Victorieux à la manière de Pyrrhus, les premiers agonisent, après avoir démoli les seconds par dessoudure, déchaussement ou arrachage de rivets. Leur étreinte remonte aux restaurations qui avaient suivi l’hiver 1879 : précoce, long et fatal pour 80 % des arbres.

Comme ses prédécesseurs de l’école nationale d’horticulture, l’école nationale supérieure du paysage (ENSP), gestionnaire du site, restaure le Grand Carré tel que l’avait rénové l’architecte Louis François Trouard à la fin du XVIIIème siècle : « Il n’y a pas de référence unique pour la totalité du jardin », commente Antoine Jacobsohn.
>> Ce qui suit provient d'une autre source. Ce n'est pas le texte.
-- ==== Sys2Proof/Tests/Slice0.lean ====
section
/-!
SUPPORT. Tests/Slice0.lean: the model's own tests: words of the spec's encodings, ill-formed terms, single steps, and for every
statement with hypotheses a state and operands that meet them. Every expected value is computed by hand from the spec.
-/
open Sys2Proof Sys2Proof.Machine

section
set_option Elab.async false

/-- Unguarded fields with a MOD value and operands. -/
def tFields (m : BitVec 11) (a b c d e : Operand) : Fields := ⟨0, 0, 0, 0, 0, 0, 0, m, a, b, c, d, e⟩
/-- Context 0 RUNNING in task mode, with a window of 2 MiB and one page at 0x10000000, and core 0 to issue next. -/
def tBase : State := placeWord State.reset []
/-- The same with registers changed. -/
def tArch (g : Arch → Arch) : State := updArch tBase 0 g
/-- Supervisor mode. -/
def tSup : State := tArch fun a => { a with mode := true }
/-- What an instruction that answers a next state leaves; the state itself otherwise. -/
def tNext (i : Instr) (s : State) : State := match exec i s with | .next t => t | _ => s

/-- An operation's answer, compared where it is no stop. -/
def tIs {α : Type} [DecidableEq α] (r : Except Stop α) (x : α) : Bool := match r with | .ok y => decide (y = x) | .error _ => false
theorem ok_of {α : Type} [DecidableEq α] {r : Except Stop α} {x : α} (h : tIs r x = true) : r = .ok x := by
  unfold tIs at h
  split at h
  · rw [of_decide_eq_true h]
  · cases h
/-- A load slot that is free is the one taken. -/
theorem takeSlot_free {s : State} {c : Nat} (j : Nat) {dev : Option Nat} (h : (upTo 16).find? (fun j => !slotLive s c j) = some j) :
    takeSlot s c dev = .ok (fillSlot s c j dev, j) := by
  rw [takeSlot, h]


/-! Witnesses: for each statement a state and operands that meet its hypotheses, clause by clause. -/

/-- ScalarTwoSource, ScalarMoves, Predicates, VectorArithmetic, VectorBitsMasks: an unguarded word of a RUNNING context issues; so does one
whose guards are p0 and p0 joined by OR. -/
theorem test_witness_issues :
    issues tBase (tFields 0 (.s 1) (.imm 5) (.imm 7) .none .none) ∧
    issues tBase ⟨0, 0x10, 1, 0, 0, 0, 0, 0, .none, .none, .none, .none, .none⟩ := ⟨⟨rfl, rfl, rfl, rfl⟩, ⟨rfl, rfl, rfl, rfl⟩⟩

/-- ScalarDivide: a divisor that is not 0; the minimum over −1, with and without SAT; a zero divisor without and with DZTRAP. -/
theorem test_witness_ScalarDivide :
    let f (sat : BitVec 11) (x y : BitVec 61) : Fields := tFields (0x80 ||| sat) (.s 1) (.long x) (.long y) .none .none
    let s := tArch fun a => { a with actl := 1 }
    (issues tBase (f 0 7 2) ∧ srcInt (scalarTy (f 0 7 2)).1 (scalarTy (f 0 7 2)).2 (valOf (me tBase) (.long 2)) ≠ 0) ∧
    (scalarTy (f 1 0x80000000 0xFFFFFFFF) = (true, 32) ∧ srcInt true 32 (valOf (me tBase) (.long 0x80000000)) = intMin true 32 ∧
      srcInt true 32 (valOf (me tBase) (.long 0xFFFFFFFF)) = -1 ∧ modBit (f 0 1 1) 80 = false ∧ modBit (f 1 1 1) 80 = true) ∧
    (srcInt true 32 (valOf (me tBase) (.long 0)) = 0 ∧ (me tBase).actl.getLsbD 0 = false) ∧
    (issues s (f 0 7 0) ∧ (me s).actl.getLsbD 0 = true) := by
  exact ⟨⟨⟨rfl, rfl, rfl, rfl⟩, by decide⟩, by decide, by decide, ⟨rfl, rfl, rfl, rfl⟩, rfl⟩


/-- ScalarMoves, BranchesYieldExit: MOV to a scalar and to a mask; CALL through a register and by a distance; PMOV in its forms. -/
theorem test_witness_OperandForms :
    let f (o : Operand) : Fields := tFields 0 o (.s 9) .none .none .none
    (issues tBase (f (.s 3)) ∧ ∀ m, (f (.s 3)).o1 ≠ .m m) ∧ issues tBase (f (.m 3)) ∧ issues tBase (tFields 0 (.s 1) (.imm 20) .none .none .none) :=
  ⟨⟨⟨rfl, rfl, rfl, rfl⟩, fun _ h => by cases h⟩, ⟨rfl, rfl, rfl, rfl⟩, ⟨rfl, rfl, rfl, rfl⟩⟩

/-- ScalarFloat: 1 + 1 does not trap; the largest F32 added to itself under .OVTRAP does. -/
theorem test_witness_ScalarFloat :
    let f (m : BitVec 11) (x : BitVec 61) : Fields := tFields m (.s 1) (.long x) (.long x) .none .none
    let r (g : Fields) (v : FV × Flags) : FRes := fvToFmt .f32 (rmOf (modBits g 84 82) ⟨0, 0, 0⟩ 0 0) (ovOf (modBits g 81 80)) v.1
    issues tBase (f 0 0x3F800000) ∧
    (r (f 0 0x3F800000) (fvAdd .rne (srcFlt (me tBase) .f32 (.long 0x3F800000)) (srcFlt (me tBase) .f32 (.long 0x3F800000)))).trap = false ∧
    (r (f 3 0x7F7FFFFF) (fvAdd .rne (srcFlt (me tBase) .f32 (.long 0x7F7FFFFF)) (srcFlt (me tBase) .f32 (.long 0x7F7FFFFF)))).trap = true :=
  ⟨⟨rfl, rfl, rfl, rfl⟩, by decide, by decide⟩

/-- Core 0 at cycle 100, an element of queue 2 present since cycle 5. -/
def tElem : State := updCluster (updCtx tBase 0 fun x => { x with res := [⟨2, 0x3000000000000007, 9, zeroStamp, 5⟩] }) 0 fun k => { k with ccy := 100 }

/-- QueueWords: an element present; none present, with an element to come (written this cycle) and with an empty queue; DRAINQ with
nothing outstanding and with a command outstanding. -/
theorem test_witness_QueueWords :
    let f (m : BitVec 11) (q : BitVec 3) : Fields := tFields m (.s 4) (.s 5) (.queue false q) .none .none
    let late := updCluster tElem 0 fun k => { k with ccy := 5 }
    let busy := updCtx tElem 0 fun x => { x with cmds := [mkCmd tBase 0 (f 0 2) 2 (.nop (f 0 2)) 0] }
    (issues tElem (f 0 2) ∧ replaying tElem 0 = false ∧ readyElem tElem 0 2 = some ⟨2, 0x3000000000000007, 9, zeroStamp, 5⟩) ∧
    (issues late (f 1 2) ∧ replaying late 0 = false ∧ readyElem late 0 2 = none ∧ modBit (f 1 2) 80 = true ∧ modBit (f 0 2) 80 = false ∧
      resOf late 0 2 ≠ []) ∧
    (readyElem tBase 0 3 = none ∧ resOf tBase 0 3 = [] ∧ occupied tBase 0 3 = 0 ∧ runsOf tBase 0 3 = [] ∧ replaying tBase 0 = false) ∧
    ((resOf tElem 0 2).length ≤ 16 ∧ occupied tElem 0 2 ≤ 16 ∧ (getCtx tElem 0).qdRsv ≤ 16) ∧
    (issues busy (f 1 2) ∧ occupied busy 0 2 ≠ 0) :=
  ⟨⟨⟨rfl, rfl, rfl, rfl⟩, by decide, by decide⟩, ⟨⟨rfl, rfl, rfl, rfl⟩, by decide, by decide, by decide, by decide, by decide⟩,
    by decide, by decide, ⟨rfl, rfl, rfl, rfl⟩, by decide⟩

/-- TrapsAndReturn: a trap that is taken at once, with a handler and without one; one held back by an effect, by a result on its way and
by a stopped clock; TRET in both modes. -/
theorem test_witness_TrapsAndReturn :
    let f : Fields := tFields 0 (.imm 12) .none .none .none .none
    let h := updCore tBase 0 fun k => { k with tbase := 0x4000 }
    let held := holding tBase .mark
    let late := tArch fun a => { a with fx := [⟨9, 0, .sreg 1 0 0⟩] }
    let still := updCluster tBase 0 fun k => { k with stopped := true }
    (issues h f ∧ trapAtOnce h ∧ handlerReady h) ∧ (trapAtOnce tBase ∧ ¬ handlerReady tBase) ∧
    ((me held).phase = .running ∧ trapWaits held 0 = false ∧ (getCore held (myCore held)).held ≠ []) ∧
    ((me late).phase = .running ∧ trapWaits late 0 = false ∧ (me late).fx ≠ []) ∧
    ((me still).phase = .running ∧ trapWaits still 0 = false ∧ frozenAt still still.cur = true) ∧
    (issues tSup f ∧ (me tSup).mode = true ∧ (me tBase).mode = false) :=
  ⟨⟨⟨rfl, rfl, rfl, rfl⟩, ⟨rfl, by decide, rfl, fun _ h => nomatch h⟩, rfl, by decide⟩, ⟨⟨rfl, by decide, rfl, fun _ h => nomatch h⟩, fun h => h.2 rfl⟩,
    ⟨rfl, rfl, by decide⟩, ⟨rfl, rfl, by decide⟩, ⟨rfl, rfl, rfl⟩, ⟨rfl, rfl, rfl, rfl⟩, rfl, rfl⟩
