-- ==== Sys2Proof/Decode.lean ====
section
/-! DEFINITION. Decoding a command word (spec/30_encoding.md R86 to R95), total, rejecting by name; then the encoder,
written from the same tables. -/

namespace Sys2Proof

/-- The fields of a command word (R86): `w = (op, a, b, imm)`, `imm = (hi, lo)`. -/
inductive Field where
  | a
  | b
  | imm
  | hi
deriving DecidableEq, Repr

/-- Why a word is illegal (R91): its `op` is undefined, or a field its format does not use is not zero. -/
inductive Illegal where
  | undefinedOpcode (op : Nat)
  | fieldNotZero (f : Field)
deriving DecidableEq, Repr

/-- The eight formats (R87). -/
inductive Format where
  | Z
  | I
  | P
  | H
  | AH
  | AI
  | BH
  | BP
deriving DecidableEq, Repr

/-- Whether the format uses field `a` (R87). -/
def Format.usesA : Format → Bool
  | .AH | .AI => true
  | .Z | .I | .P | .H | .BH | .BP => false

/-- Whether the format uses field `b` (R87). -/
def Format.usesB : Format → Bool
  | .BH | .BP => true
  | .Z | .I | .P | .H | .AH | .AI => false

/-- Whether the format uses any part of `imm` (R87): all but Z do. -/
def Format.usesImm : Format → Bool
  | .Z => false
  | .I | .P | .H | .AH | .AI | .BH | .BP => true

/-- Whether the format uses bits 31:16, as `imm` whole or as `hi` (R87). -/
def Format.usesHi : Format → Bool
  | .I | .P | .AI | .BP => true
  | .Z | .H | .AH | .BH => false

/-- The 22 mnemonics of R89, without operands. -/
inductive Mnemonic where
  | RESET | RDCR | LDB | STB
  | GFMUL
  | RSINIT | RSRDC | RSREM
  | BBNEW | BBLEN | BBAPP | BBAPPM | BBTOB
  | MXNEW | MXFUNC | MXCW | MXFMT | MXMASK | MXPEN | MXSEL | MXRD | MXPEEK
deriving DecidableEq, Repr

/-- One row of the opcode map (R89). -/
structure OpRow where
  op : Nat
  mnemonic : Mnemonic
  format : Format
deriving DecidableEq, Repr

/-- The opcode map (R89), in its order. -/
def opTable : List OpRow := [
  ⟨0x01, .RESET, .Z⟩,
  ⟨0x02, .RDCR, .I⟩,
  ⟨0x03, .LDB, .H⟩,
  ⟨0x04, .STB, .AH⟩,
  ⟨0x10, .GFMUL, .P⟩,
  ⟨0x20, .RSINIT, .I⟩,
  ⟨0x21, .RSRDC, .I⟩,
  ⟨0x22, .RSREM, .BP⟩,
  ⟨0x30, .BBNEW, .Z⟩,
  ⟨0x31, .BBLEN, .Z⟩,
  ⟨0x32, .BBAPP, .AI⟩,
  ⟨0x33, .BBAPPM, .BH⟩,
  ⟨0x34, .BBTOB, .H⟩,
  ⟨0x40, .MXNEW, .AI⟩,
  ⟨0x41, .MXFUNC, .Z⟩,
  ⟨0x42, .MXCW, .BH⟩,
  ⟨0x43, .MXFMT, .I⟩,
  ⟨0x44, .MXMASK, .I⟩,
  ⟨0x45, .MXPEN, .Z⟩,
  ⟨0x46, .MXSEL, .I⟩,
  ⟨0x47, .MXRD, .P⟩,
  ⟨0x48, .MXPEEK, .P⟩]

/-- `op = w[63:56]` (R86), as an unsigned number (R88). -/
def opOf (w : Cmd) : Nat := (w.extractLsb' 56 8).toNat

/-- `a = w[55:48]` (R86). -/
def aOf (w : Cmd) : Nat := (w.extractLsb' 48 8).toNat

/-- `b = w[47:32]` (R86). -/
def bOf (w : Cmd) : Nat := (w.extractLsb' 32 16).toNat

/-- `imm = w[31:0]` (R86). -/
def immOf (w : Cmd) : Nat := (w.extractLsb' 0 32).toNat

/-- `hi = imm[31:16]` (R86). -/
def hiOf (w : Cmd) : Nat := (w.extractLsb' 16 16).toNat

/-- `lo = imm[15:0]` (R86). -/
def loOf (w : Cmd) : Nat := (w.extractLsb' 0 16).toNat

/-- `sext(v) = v − 65536 if v[15] = 1 else v` for a 16-bit field (R9). -/
def sext16 (v : Nat) : Int := if v < 32768 then (v : Int) else (v : Int) - 65536

/-- The 16-bit two's complement pattern of a coordinate (R88, R96). -/
def unsext16 (x : Int) : Nat := (x % 65536).toNat

/-- MXSEL's operand from `imm`: `0xFFFFFFFF` means −1 (R88 exception 1). -/
def maskRequest (imm : Nat) : MaskRequest := if imm = 0xFFFFFFFF then .auto else .forced imm

/-- `imm` from MXSEL's operand (R96: −1 assembles to `0xFFFFFFFF`). -/
def MaskRequest.imm : MaskRequest → Nat
  | .auto => 0xFFFFFFFF
  | .forced m => m

/-- The operands of R88 for each mnemonic. -/
def operands (w : Cmd) : Mnemonic → Instr
  | .RESET => .reset
  | .RDCR => .rdcr (immOf w)
  | .LDB => .ldb (loOf w)
  | .STB => .stb (loOf w) (w.extractLsb' 48 8)
  | .GFMUL => .gfmul (loOf w) (hiOf w)
  | .RSINIT => .rsinit (immOf w)
  | .RSRDC => .rsrdc (immOf w)
  | .RSREM => .rsrem (loOf w) (bOf w) (hiOf w)
  | .BBNEW => .bbnew
  | .BBLEN => .bblen
  | .BBAPP => .bbapp (aOf w) (w.extractLsb' 0 32)
  | .BBAPPM => .bbappm (loOf w) (bOf w)
  | .BBTOB => .bbtob (loOf w)
  | .MXNEW => .mxnew (immOf w) (aOf w)
  | .MXFUNC => .mxfunc
  | .MXCW => .mxcw (loOf w) (bOf w)
  | .MXFMT => .mxfmt (immOf w)
  | .MXMASK => .mxmask (immOf w)
  | .MXPEN => .mxpen
  | .MXSEL => .mxsel (maskRequest (immOf w))
  | .MXRD => .mxrd (sext16 (loOf w)) (sext16 (hiOf w))
  | .MXPEEK => .mxpeek (sext16 (loOf w)) (sext16 (hiOf w))

/-- The row of `op` in the opcode map, if the map has one. -/
def rowOf (op : Nat) : Option OpRow := opTable.find? (fun r => r.op == op)

/-- `Decode(w)` (R95): the tests in the rule's order, then the operands. -/
def decode (w : Cmd) : Except Illegal Instr :=
  match rowOf (opOf w) with
  | none => .error (.undefinedOpcode (opOf w))
  | some r =>
    if r.format.usesA = false ∧ aOf w ≠ 0 then .error (.fieldNotZero .a)
    else if r.format.usesB = false ∧ bOf w ≠ 0 then .error (.fieldNotZero .b)
    else if r.format.usesImm = false ∧ immOf w ≠ 0 then .error (.fieldNotZero .imm)
    else if r.format.usesHi = false ∧ hiOf w ≠ 0 then .error (.fieldNotZero .hi)
    else .ok (operands w r.mnemonic)

/-- The decoder's instruction, if the word is legal. -/
def decodeSome (w : Cmd) : Option Instr :=
  match decode w with
  | .ok i => some i
  | .error _ => none

/-- The instruction of a row of spec/opcode_table.json whose `nbits` bits are `w`, bits above `nbits` zero. Every row has
64 bits and the word is one unit (R85, R94), so the number is the command word; a number of more than 64 bits is none. -/
def decodeTableWord (nbits w : Nat) : Option Instr :=
  if w % 2 ^ nbits < 2 ^ 64 then decodeSome (BitVec.ofNat 64 (w % 2 ^ nbits)) else none

/-- `w = op*2^56 + a*2^48 + b*2^32 + imm` (R86). -/
def packWord (op a b imm : Nat) : Cmd := BitVec.ofNat 64 (op * 2 ^ 56 + a * 2 ^ 48 + b * 2 ^ 32 + imm)

/-- `imm = (hi, lo)` as a number (R86). -/
def packImm (hi lo : Nat) : Nat := hi * 2 ^ 16 + lo

/-- The word of a well-formed instruction (R86 to R89, the assembly table of R96). -/
def encode : Instr → Cmd
  | .reset => packWord 0x01 0 0 0
  | .rdcr n => packWord 0x02 0 0 n
  | .ldb addr => packWord 0x03 0 0 addr
  | .stb addr v => packWord 0x04 v.toNat 0 addr
  | .gfmul x y => packWord 0x10 0 0 (packImm y x)
  | .rsinit degree => packWord 0x20 0 0 degree
  | .rsrdc i => packWord 0x21 0 0 i
  | .rsrem src len dst => packWord 0x22 0 len (packImm dst src)
  | .bbnew => packWord 0x30 0 0 0
  | .bblen => packWord 0x31 0 0 0
  | .bbapp width value => packWord 0x32 width 0 value.toNat
  | .bbappm src nbits => packWord 0x33 0 nbits src
  | .bbtob dst => packWord 0x34 0 0 dst
  | .mxnew version level => packWord 0x40 level 0 version
  | .mxfunc => packWord 0x41 0 0 0
  | .mxcw src count => packWord 0x42 0 count src
  | .mxfmt m => packWord 0x43 0 0 m
  | .mxmask m => packWord 0x44 0 0 m
  | .mxpen => packWord 0x45 0 0 0
  | .mxsel req => packWord 0x46 0 0 req.imm
  | .mxrd x y => packWord 0x47 0 0 (packImm (unsext16 y) (unsext16 x))
  | .mxpeek x y => packWord 0x48 0 0 (packImm (unsext16 y) (unsext16 x))

/-- The mnemonic an instruction stands for (R89). -/
def Instr.mnemonic : Instr → Mnemonic
  | .reset => .RESET
  | .rdcr _ => .RDCR
  | .ldb _ => .LDB
  | .stb _ _ => .STB
  | .gfmul _ _ => .GFMUL
  | .rsinit _ => .RSINIT
  | .rsrdc _ => .RSRDC
  | .rsrem _ _ _ => .RSREM
  | .bbnew => .BBNEW
  | .bblen => .BBLEN
  | .bbapp _ _ => .BBAPP
  | .bbappm _ _ => .BBAPPM
  | .bbtob _ => .BBTOB
  | .mxnew _ _ => .MXNEW
  | .mxfunc => .MXFUNC
  | .mxcw _ _ => .MXCW
  | .mxfmt _ => .MXFMT
  | .mxmask _ => .MXMASK
  | .mxpen => .MXPEN
  | .mxsel _ => .MXSEL
  | .mxrd _ _ => .MXRD
  | .mxpeek _ _ => .MXPEEK

end Sys2Proof
end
Seule la sélection de poiriers et de porte-greffes changera, pour tenir compte du changement climatique.

Géométrie torturée

De 2008 à 2010 dans une première campagne de restauration qui avait porté sur 20 des 68 lignes de palissage, l’ENSP avait pris la mesure de la complexité des travaux de ferronnerie, dans les sous-ensembles du Grand carré : « Aucun de ces carrés n’est carré », sourit Vincent Piveteau, directeur de l’école. L’hétérogénéité des lignes n’empêche pas de connaître le prix de chacune d’elles : 1000 euros par mètre, soit 25 000 euros par ligne de 25 m.

La relative modicité de cette somme et l’indépendance de chacune des lignes désignent ce chantier pour un financement par souscription. Boucler le budget d’une ligne constitue l’objectif minimal de la campagne qui ajoute un maillon au processus de renouveau du potager, pièce maîtresse du campus des métiers et des qualifications en gestation à Versailles dans le cadre du programme Investissements d’avenir.